Task details: A verbatim reproduction of the lines below, from the line containing "every step -/" through the line containing "the ISR runs", both ends included, is the whole required output.

Dataset excerpts:
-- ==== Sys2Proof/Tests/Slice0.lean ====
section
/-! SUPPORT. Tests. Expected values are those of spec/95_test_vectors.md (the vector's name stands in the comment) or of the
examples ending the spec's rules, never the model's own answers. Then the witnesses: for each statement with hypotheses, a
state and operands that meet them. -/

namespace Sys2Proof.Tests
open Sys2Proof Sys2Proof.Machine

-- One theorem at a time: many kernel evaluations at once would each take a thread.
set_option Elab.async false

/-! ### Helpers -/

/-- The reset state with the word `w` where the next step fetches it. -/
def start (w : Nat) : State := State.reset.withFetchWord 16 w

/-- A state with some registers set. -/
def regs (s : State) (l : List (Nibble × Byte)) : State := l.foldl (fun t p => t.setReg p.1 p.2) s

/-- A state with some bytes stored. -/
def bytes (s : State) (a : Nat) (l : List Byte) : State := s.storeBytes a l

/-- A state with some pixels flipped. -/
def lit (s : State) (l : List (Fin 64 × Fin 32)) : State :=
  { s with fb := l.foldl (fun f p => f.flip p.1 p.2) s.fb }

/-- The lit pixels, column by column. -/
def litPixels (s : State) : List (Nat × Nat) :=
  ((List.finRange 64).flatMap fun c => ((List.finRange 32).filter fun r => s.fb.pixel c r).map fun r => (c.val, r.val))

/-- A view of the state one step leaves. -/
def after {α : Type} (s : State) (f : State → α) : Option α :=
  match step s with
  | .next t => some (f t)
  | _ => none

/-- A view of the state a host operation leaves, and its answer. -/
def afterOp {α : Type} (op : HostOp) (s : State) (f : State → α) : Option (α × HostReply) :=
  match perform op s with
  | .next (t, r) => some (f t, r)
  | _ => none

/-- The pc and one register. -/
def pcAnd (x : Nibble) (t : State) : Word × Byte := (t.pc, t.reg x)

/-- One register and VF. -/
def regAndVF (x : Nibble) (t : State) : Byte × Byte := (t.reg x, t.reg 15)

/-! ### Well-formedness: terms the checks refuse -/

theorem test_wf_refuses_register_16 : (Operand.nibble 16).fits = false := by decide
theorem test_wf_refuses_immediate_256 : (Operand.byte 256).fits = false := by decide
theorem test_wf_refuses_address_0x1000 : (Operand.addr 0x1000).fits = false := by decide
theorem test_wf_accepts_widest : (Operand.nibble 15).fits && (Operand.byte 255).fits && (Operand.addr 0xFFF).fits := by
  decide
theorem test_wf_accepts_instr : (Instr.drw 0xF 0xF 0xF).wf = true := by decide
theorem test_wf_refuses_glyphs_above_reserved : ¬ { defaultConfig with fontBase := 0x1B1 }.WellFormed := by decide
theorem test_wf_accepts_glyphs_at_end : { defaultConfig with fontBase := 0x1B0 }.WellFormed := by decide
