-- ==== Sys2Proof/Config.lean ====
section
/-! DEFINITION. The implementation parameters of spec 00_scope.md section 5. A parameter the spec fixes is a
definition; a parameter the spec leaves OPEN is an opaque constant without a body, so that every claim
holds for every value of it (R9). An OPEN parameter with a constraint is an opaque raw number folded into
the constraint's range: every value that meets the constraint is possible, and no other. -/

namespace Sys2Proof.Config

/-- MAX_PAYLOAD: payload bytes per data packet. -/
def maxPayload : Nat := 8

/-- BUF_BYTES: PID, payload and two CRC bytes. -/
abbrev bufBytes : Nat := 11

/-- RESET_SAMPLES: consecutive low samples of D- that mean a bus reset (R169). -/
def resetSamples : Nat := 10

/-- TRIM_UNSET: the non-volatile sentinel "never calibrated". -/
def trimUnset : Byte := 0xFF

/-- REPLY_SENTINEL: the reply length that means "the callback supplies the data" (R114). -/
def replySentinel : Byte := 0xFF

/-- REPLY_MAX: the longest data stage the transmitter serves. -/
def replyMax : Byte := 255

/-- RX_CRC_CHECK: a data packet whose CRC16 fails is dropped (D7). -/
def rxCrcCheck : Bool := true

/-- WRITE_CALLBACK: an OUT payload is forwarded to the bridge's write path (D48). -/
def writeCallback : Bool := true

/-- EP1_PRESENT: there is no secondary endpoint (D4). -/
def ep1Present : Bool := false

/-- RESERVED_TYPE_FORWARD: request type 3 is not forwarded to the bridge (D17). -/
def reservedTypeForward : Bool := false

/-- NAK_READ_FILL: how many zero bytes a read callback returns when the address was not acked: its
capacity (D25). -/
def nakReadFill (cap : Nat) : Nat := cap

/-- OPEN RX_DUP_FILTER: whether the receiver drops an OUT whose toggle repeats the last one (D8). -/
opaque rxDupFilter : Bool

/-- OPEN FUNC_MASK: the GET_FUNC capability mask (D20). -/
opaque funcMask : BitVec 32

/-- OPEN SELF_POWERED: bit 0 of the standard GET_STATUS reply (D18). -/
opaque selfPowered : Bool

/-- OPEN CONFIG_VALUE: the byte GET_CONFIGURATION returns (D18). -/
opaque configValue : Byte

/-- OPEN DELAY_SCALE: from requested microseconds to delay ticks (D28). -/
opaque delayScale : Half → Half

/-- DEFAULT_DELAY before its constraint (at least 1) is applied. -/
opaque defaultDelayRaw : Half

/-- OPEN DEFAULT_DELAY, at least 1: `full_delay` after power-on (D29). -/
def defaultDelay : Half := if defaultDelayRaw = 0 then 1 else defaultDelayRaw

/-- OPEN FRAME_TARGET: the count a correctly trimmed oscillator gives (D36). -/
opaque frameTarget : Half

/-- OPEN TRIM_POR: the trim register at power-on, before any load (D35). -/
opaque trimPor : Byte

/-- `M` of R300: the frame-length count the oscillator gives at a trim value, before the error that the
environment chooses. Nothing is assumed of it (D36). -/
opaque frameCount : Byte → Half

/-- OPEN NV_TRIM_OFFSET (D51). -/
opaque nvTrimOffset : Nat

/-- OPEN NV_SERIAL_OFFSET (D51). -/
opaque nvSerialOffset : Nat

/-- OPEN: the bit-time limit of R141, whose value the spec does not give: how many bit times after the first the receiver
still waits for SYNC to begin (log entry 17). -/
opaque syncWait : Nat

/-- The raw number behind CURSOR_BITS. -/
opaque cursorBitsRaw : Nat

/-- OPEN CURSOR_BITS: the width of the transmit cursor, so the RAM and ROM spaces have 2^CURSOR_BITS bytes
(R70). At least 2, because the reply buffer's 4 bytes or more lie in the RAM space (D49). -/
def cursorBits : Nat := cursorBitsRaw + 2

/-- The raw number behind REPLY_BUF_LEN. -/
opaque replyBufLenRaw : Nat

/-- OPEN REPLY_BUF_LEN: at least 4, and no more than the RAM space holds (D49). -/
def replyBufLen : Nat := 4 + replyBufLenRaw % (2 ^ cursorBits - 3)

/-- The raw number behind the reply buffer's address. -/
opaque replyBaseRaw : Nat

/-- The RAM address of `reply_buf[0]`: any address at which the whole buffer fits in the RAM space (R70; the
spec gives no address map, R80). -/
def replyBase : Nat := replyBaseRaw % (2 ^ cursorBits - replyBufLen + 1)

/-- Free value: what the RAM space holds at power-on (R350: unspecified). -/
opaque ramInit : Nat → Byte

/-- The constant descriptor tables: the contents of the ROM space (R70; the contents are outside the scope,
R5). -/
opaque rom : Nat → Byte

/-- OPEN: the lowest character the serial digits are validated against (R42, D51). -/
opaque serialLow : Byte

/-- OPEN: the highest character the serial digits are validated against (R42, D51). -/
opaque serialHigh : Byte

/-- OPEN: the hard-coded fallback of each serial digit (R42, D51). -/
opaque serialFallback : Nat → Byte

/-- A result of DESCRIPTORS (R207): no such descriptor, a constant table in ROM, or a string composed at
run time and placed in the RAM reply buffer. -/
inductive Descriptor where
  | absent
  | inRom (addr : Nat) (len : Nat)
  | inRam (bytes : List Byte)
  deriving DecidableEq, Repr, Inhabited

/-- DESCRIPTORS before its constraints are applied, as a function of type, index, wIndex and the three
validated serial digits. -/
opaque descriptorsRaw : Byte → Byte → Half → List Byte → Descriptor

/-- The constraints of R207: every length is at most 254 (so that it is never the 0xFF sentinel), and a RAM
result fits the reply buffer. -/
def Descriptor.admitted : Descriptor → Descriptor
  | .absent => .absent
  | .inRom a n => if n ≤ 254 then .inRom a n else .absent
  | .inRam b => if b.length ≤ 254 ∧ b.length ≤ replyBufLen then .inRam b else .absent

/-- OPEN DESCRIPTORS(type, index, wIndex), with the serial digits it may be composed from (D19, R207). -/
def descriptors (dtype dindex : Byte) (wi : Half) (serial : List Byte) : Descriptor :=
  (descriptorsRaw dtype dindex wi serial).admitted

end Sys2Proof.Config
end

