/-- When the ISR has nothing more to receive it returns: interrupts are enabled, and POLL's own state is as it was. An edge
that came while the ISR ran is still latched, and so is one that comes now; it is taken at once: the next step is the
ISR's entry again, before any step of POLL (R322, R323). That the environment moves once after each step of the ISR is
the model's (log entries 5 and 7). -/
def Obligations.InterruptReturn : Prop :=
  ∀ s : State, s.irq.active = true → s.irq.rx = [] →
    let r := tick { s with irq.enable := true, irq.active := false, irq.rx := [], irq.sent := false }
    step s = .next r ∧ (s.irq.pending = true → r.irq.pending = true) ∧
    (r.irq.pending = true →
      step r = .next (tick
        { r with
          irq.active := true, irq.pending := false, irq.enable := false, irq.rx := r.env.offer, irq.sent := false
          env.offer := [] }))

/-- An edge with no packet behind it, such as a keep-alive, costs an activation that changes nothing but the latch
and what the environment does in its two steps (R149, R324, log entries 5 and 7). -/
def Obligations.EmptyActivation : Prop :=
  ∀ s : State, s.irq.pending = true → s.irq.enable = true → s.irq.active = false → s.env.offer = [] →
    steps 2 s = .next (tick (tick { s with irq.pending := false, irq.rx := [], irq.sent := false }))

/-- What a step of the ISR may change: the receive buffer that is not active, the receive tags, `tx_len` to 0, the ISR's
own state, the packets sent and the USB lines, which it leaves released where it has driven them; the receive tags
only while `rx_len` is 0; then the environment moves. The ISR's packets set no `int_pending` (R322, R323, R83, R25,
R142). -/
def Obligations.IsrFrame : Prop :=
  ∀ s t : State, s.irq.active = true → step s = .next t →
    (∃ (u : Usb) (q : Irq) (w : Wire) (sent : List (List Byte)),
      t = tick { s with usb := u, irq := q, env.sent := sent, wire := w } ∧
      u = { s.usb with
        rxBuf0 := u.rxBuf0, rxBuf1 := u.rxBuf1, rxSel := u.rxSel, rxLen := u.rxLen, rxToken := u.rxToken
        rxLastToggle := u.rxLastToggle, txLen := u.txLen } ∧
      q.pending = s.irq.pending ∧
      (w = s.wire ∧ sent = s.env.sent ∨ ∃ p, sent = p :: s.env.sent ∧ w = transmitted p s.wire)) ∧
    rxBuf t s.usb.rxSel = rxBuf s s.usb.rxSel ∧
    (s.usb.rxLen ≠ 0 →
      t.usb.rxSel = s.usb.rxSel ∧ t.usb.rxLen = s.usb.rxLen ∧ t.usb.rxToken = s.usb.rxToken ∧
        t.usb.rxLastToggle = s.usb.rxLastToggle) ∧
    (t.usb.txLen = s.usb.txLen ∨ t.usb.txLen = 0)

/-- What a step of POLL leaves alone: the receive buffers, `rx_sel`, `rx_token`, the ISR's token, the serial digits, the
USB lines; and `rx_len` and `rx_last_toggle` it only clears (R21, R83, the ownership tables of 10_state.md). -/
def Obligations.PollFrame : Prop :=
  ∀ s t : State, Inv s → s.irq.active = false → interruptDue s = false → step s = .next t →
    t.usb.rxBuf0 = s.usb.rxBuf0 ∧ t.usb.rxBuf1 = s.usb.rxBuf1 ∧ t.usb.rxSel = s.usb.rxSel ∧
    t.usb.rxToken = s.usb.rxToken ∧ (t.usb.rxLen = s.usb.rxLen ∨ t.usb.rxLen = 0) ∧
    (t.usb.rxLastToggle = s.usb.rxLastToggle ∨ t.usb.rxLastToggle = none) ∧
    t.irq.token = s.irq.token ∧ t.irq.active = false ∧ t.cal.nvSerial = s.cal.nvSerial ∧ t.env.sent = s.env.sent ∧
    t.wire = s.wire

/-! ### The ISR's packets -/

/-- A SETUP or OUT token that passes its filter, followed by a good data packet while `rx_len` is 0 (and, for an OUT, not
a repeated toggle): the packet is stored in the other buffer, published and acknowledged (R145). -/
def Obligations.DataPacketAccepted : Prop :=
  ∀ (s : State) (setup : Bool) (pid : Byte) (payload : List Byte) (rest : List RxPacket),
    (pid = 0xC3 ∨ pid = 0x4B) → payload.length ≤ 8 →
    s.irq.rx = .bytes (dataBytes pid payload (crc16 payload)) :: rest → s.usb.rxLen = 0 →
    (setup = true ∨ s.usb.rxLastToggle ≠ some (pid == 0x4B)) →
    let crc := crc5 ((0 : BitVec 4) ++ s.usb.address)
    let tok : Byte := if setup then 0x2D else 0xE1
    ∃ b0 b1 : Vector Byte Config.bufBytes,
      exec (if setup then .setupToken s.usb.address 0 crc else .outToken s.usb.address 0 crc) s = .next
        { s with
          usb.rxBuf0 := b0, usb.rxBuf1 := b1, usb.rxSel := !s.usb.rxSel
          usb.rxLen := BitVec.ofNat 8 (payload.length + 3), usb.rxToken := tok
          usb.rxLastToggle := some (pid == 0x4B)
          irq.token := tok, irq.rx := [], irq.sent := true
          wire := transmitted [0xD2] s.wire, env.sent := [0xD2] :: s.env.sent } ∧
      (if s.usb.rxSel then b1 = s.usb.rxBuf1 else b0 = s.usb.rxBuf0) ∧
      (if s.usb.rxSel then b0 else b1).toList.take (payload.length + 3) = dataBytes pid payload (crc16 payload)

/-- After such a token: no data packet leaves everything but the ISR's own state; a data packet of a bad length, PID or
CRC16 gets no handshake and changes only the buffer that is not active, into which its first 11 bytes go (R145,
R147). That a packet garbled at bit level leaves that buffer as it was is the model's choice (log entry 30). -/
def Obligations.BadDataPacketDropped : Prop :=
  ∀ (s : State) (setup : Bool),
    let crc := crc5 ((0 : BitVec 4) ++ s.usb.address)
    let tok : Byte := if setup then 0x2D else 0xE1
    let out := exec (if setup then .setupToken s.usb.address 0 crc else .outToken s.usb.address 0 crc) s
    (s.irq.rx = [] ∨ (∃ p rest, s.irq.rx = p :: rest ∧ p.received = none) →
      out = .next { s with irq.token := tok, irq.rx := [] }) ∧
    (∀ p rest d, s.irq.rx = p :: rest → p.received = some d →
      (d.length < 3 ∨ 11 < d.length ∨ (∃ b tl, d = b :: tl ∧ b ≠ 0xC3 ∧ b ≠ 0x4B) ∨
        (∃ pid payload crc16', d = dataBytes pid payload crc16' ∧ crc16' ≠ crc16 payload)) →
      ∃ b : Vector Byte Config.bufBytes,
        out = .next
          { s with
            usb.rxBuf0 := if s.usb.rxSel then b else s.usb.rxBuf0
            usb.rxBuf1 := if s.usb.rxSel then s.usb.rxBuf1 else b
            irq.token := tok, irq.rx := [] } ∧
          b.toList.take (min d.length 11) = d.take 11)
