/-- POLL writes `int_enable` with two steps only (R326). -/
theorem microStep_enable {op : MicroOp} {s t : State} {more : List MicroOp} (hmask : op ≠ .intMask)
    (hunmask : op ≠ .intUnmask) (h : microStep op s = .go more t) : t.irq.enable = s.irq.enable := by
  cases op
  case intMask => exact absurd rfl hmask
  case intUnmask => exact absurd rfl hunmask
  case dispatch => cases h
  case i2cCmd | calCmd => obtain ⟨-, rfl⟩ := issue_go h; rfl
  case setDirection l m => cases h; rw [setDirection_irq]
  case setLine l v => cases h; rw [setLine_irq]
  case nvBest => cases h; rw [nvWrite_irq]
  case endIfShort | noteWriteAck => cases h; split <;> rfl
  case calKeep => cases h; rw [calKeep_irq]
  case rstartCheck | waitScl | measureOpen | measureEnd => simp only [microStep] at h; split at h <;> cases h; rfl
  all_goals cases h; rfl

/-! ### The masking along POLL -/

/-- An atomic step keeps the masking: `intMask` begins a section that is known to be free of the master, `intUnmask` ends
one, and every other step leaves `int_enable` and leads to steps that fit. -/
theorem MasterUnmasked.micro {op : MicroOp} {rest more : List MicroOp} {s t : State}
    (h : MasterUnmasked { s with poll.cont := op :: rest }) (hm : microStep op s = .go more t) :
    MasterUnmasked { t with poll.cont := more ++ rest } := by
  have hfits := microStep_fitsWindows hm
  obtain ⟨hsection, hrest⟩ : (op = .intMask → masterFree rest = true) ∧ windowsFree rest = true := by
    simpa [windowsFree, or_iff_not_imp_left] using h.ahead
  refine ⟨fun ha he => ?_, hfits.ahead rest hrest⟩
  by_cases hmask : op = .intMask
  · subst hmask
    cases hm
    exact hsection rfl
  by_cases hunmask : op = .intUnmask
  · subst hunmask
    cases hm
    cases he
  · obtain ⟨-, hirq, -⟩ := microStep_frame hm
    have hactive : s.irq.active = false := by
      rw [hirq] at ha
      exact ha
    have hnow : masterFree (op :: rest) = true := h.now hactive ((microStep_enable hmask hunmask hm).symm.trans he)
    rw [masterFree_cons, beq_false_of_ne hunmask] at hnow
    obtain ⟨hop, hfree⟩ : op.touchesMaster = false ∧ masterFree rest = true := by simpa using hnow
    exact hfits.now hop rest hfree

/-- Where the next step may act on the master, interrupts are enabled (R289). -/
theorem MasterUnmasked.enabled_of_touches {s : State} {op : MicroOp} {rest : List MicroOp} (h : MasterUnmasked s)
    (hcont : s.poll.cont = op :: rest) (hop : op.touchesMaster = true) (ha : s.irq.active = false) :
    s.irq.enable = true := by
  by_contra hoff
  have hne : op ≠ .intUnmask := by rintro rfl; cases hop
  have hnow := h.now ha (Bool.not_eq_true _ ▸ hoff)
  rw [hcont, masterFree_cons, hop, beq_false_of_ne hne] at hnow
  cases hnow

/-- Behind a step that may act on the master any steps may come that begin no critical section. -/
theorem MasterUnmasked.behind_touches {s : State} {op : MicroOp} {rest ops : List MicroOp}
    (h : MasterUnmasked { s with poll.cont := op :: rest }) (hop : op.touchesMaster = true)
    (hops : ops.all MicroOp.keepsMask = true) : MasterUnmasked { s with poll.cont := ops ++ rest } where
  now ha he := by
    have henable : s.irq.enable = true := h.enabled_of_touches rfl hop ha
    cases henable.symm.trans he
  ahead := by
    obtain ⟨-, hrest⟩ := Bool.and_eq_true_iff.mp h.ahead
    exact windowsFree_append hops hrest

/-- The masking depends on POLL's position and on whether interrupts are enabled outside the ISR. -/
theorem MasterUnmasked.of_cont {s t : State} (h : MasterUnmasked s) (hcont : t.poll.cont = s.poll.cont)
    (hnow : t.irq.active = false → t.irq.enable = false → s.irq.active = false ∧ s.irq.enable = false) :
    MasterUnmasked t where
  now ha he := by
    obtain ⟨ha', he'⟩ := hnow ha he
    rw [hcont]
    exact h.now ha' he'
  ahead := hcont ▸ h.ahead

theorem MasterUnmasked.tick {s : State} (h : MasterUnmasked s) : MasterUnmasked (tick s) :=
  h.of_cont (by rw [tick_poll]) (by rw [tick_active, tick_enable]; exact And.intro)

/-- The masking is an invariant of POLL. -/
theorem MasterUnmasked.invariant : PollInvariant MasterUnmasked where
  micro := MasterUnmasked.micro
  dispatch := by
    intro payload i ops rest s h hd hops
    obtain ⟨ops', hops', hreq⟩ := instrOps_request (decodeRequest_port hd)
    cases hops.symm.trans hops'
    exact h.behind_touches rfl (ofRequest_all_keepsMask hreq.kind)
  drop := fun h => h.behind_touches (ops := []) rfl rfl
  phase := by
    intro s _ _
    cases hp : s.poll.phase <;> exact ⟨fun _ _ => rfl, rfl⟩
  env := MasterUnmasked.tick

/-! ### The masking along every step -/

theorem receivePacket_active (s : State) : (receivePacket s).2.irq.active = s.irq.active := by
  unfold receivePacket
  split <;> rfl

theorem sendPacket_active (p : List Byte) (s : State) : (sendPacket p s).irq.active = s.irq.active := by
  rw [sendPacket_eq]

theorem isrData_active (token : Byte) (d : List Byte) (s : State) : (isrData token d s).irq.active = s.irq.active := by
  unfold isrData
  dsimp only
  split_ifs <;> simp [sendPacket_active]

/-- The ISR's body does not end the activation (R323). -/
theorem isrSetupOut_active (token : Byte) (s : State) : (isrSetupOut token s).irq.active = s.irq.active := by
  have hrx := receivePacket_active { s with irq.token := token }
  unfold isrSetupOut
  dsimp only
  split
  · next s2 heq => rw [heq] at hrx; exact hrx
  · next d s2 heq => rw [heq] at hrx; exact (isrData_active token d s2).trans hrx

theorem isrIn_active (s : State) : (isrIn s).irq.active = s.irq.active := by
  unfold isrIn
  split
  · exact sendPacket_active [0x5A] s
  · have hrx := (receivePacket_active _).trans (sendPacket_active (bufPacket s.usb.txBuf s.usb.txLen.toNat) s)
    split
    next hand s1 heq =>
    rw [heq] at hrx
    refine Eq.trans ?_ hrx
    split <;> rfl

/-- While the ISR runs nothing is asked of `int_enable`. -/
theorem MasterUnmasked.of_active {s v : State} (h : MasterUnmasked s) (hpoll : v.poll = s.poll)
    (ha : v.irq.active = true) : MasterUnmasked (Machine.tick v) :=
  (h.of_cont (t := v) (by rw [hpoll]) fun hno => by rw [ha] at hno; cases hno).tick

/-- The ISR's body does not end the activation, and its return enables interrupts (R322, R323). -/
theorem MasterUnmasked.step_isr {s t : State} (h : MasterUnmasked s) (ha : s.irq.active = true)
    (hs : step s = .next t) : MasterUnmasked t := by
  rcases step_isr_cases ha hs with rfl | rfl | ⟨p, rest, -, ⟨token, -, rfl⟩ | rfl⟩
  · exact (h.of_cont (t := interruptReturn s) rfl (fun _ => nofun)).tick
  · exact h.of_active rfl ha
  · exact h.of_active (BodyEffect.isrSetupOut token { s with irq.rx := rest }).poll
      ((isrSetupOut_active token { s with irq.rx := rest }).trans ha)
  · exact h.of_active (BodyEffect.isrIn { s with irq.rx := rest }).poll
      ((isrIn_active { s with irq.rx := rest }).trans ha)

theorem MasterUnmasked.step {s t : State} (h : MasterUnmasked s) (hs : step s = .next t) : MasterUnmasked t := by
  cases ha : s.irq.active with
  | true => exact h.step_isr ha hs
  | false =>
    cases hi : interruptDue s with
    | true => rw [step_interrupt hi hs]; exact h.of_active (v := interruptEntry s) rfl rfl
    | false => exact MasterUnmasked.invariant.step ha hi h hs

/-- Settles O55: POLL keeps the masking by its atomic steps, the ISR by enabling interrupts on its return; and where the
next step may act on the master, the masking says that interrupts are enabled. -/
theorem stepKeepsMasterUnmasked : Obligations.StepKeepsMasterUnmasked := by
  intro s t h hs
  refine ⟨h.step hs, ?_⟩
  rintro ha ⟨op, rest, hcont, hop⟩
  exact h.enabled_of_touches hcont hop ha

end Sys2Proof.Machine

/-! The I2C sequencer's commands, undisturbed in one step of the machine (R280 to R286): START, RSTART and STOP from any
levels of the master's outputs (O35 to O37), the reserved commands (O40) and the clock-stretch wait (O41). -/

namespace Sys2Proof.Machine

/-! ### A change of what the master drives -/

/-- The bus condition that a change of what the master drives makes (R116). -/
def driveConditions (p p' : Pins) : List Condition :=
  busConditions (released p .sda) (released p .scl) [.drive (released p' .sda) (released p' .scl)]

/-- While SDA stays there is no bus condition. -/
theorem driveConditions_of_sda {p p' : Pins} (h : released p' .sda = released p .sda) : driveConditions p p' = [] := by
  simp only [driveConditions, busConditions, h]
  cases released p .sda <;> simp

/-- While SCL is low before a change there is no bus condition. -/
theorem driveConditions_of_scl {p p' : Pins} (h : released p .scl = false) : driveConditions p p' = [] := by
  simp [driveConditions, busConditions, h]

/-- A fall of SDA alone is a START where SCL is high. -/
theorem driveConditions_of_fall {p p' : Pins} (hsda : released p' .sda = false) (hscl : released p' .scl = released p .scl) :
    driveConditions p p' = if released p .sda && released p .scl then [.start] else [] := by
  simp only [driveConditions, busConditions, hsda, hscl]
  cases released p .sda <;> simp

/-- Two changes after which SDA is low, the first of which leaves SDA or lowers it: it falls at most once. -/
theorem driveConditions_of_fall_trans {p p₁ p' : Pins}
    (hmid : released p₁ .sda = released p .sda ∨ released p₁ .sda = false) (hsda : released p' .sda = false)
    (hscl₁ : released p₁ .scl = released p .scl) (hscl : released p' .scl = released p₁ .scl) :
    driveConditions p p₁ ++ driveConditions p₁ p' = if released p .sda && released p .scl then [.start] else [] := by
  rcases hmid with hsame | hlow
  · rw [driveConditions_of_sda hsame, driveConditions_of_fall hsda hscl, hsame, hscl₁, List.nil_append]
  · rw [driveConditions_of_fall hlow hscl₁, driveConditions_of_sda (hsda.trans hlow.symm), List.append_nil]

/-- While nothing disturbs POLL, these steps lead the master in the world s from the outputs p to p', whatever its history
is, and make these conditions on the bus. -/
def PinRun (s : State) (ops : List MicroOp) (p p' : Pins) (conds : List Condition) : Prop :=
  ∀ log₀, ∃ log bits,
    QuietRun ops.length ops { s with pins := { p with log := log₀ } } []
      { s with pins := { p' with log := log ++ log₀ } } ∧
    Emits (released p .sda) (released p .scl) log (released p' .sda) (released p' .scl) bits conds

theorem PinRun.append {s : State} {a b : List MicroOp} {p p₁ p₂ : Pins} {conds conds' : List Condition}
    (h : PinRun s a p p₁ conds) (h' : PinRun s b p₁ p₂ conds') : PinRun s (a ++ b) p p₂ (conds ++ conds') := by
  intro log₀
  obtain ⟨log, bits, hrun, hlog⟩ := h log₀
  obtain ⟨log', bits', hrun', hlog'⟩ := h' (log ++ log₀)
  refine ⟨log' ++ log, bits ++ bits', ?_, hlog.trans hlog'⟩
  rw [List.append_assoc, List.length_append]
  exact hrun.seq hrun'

Solution for this task:
/-! ### The masking along every step -/

theorem receivePacket_active (s : State) : (receivePacket s).2.irq.active = s.irq.active := by
  unfold receivePacket
  split <;> rfl

theorem sendPacket_active (p : List Byte) (s : State) : (sendPacket p s).irq.active = s.irq.active := by
  rw [sendPacket_eq]

theorem isrData_active (token : Byte) (d : List Byte) (s : State) : (isrData token d s).irq.active = s.irq.active := by
  unfold isrData
  dsimp only
  split_ifs <;> simp [sendPacket_active]

/-- The ISR's body does not end the activation (R323). -/
theorem isrSetupOut_active (token : Byte) (s : State) : (isrSetupOut token s).irq.active = s.irq.active := by
  have hrx := receivePacket_active { s with irq.token := token }
  unfold isrSetupOut
  dsimp only
  split
  · next s2 heq => rw [heq] at hrx; exact hrx
  · next d s2 heq => rw [heq] at hrx; exact (isrData_active token d s2).trans hrx

theorem isrIn_active (s : State) : (isrIn s).irq.active = s.irq.active := by
  unfold isrIn
  split
  · exact sendPacket_active [0x5A] s
  · have hrx := (receivePacket_active _).trans (sendPacket_active (bufPacket s.usb.txBuf s.usb.txLen.toNat) s)
    split
    next hand s1 heq =>
    rw [heq] at hrx
    refine Eq.trans ?_ hrx
    split <;> rfl

/-- While the ISR runs nothing is asked of `int_enable`. -/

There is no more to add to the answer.